=== Begin Enclosure ===

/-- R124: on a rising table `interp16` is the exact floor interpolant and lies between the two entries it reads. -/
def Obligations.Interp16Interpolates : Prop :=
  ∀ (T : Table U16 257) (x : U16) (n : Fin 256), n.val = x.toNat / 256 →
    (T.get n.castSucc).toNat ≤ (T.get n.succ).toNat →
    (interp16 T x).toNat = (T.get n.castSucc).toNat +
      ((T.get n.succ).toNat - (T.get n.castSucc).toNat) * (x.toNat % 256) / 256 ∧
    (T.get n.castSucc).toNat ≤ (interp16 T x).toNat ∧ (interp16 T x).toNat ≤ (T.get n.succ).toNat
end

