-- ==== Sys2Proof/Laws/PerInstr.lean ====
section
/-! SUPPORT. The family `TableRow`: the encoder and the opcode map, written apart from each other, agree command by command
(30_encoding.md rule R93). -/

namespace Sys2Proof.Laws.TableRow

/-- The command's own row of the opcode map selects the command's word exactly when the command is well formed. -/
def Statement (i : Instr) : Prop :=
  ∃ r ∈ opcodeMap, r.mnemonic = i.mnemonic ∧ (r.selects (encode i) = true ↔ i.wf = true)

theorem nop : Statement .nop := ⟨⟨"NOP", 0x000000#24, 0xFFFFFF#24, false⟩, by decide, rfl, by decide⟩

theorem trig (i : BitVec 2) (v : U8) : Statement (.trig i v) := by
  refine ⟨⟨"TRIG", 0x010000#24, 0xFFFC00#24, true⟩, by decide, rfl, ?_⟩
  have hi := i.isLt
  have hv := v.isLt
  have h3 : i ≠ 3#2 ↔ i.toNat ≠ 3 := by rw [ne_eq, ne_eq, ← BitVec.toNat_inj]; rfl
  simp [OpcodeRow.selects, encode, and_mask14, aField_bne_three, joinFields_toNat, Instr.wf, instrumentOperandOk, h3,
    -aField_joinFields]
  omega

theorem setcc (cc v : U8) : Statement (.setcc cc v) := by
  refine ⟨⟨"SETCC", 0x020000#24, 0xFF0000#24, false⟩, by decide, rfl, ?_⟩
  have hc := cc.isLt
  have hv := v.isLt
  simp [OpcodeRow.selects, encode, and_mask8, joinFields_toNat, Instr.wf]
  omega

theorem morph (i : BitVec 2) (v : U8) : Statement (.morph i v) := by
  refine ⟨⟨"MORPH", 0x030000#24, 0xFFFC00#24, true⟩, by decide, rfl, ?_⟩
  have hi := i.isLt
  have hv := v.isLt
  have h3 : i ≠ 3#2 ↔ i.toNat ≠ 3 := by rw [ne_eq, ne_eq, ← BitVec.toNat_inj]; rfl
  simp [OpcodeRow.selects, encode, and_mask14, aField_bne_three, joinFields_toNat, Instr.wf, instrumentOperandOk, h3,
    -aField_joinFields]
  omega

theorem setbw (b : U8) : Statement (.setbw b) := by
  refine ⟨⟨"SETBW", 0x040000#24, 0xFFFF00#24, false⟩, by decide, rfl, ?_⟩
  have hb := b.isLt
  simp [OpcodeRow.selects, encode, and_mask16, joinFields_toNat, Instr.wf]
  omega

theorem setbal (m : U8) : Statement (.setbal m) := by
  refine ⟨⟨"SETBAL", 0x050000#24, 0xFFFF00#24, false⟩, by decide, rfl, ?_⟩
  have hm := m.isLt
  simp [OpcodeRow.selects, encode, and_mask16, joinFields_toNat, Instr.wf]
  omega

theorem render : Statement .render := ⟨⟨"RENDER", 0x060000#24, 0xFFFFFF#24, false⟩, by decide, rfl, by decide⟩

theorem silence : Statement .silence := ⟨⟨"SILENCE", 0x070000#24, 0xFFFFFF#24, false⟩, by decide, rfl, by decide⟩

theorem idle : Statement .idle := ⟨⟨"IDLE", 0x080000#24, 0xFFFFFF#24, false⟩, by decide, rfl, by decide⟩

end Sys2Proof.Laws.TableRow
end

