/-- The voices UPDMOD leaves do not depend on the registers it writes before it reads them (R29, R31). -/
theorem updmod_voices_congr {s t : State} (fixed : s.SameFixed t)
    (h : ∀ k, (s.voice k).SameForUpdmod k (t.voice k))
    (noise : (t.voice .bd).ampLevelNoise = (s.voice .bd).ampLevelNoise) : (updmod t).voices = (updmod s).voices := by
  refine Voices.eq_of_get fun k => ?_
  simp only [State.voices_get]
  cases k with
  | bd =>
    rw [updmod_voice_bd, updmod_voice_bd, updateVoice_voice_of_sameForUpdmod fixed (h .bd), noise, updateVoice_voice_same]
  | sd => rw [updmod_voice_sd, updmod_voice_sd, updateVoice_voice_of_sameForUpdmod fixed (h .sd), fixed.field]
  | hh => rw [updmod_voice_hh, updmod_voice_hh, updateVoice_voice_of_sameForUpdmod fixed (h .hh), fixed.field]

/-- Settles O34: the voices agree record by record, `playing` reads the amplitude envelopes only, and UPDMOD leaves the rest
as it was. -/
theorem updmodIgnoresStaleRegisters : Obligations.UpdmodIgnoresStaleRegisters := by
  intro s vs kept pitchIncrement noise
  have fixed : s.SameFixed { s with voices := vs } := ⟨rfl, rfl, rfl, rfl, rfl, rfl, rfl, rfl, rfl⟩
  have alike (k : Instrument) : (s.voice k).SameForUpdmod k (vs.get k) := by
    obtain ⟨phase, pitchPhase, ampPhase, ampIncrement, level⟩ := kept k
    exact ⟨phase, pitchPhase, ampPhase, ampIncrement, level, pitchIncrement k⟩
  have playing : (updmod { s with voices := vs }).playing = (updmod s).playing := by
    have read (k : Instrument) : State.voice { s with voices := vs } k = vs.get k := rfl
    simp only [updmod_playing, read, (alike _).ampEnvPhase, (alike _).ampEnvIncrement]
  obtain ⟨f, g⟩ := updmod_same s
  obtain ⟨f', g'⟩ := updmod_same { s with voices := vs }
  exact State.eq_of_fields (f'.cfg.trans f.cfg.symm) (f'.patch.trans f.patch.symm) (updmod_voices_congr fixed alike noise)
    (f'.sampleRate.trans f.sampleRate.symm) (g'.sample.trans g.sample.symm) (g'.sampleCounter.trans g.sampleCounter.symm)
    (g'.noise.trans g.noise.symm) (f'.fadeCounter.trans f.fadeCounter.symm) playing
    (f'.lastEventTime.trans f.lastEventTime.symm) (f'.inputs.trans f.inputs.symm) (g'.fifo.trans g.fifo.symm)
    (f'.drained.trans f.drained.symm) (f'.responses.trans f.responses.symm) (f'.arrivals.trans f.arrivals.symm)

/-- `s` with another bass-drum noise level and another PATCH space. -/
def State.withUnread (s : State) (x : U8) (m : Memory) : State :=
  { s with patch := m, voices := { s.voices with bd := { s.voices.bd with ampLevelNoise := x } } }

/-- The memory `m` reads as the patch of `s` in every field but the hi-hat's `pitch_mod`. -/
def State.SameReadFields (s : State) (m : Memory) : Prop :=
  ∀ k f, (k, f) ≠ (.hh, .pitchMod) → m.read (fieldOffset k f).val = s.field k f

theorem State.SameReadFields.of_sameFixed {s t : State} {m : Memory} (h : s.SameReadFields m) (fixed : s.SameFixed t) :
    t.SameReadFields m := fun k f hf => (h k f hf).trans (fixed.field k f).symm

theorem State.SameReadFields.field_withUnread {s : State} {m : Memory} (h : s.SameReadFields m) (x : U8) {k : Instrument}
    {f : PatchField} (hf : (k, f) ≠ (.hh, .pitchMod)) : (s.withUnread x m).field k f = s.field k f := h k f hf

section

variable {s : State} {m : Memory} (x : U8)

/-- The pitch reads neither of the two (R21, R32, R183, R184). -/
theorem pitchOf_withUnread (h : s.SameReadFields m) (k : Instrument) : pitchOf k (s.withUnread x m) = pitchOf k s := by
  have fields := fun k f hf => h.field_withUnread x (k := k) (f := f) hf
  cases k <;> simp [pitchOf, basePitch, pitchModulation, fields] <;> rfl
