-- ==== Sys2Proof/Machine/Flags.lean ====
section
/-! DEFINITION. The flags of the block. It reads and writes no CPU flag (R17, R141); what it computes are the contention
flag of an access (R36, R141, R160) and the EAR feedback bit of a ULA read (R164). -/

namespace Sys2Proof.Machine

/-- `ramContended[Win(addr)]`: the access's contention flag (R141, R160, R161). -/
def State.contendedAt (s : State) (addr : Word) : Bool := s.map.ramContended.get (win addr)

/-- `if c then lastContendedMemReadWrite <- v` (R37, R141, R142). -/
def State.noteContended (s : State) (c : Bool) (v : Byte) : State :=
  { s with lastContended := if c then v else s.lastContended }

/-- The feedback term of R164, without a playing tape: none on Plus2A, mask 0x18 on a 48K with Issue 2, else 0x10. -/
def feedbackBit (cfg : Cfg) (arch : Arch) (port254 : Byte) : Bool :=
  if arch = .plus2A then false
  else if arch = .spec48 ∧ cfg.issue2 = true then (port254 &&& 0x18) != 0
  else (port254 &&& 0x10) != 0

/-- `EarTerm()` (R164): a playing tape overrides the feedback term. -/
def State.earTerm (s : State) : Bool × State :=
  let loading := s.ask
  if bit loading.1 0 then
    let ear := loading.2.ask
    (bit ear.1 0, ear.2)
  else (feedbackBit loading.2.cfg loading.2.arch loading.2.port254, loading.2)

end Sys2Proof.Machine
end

=== End Enclosure ===

In the records above, find every line containing the word "Byte" and show it.

def State.noteContended (s : State) (c : Bool) (v : Byte) : State :=
def feedbackBit (cfg : Cfg) (arch : Arch) (port254 : Byte) : Bool :=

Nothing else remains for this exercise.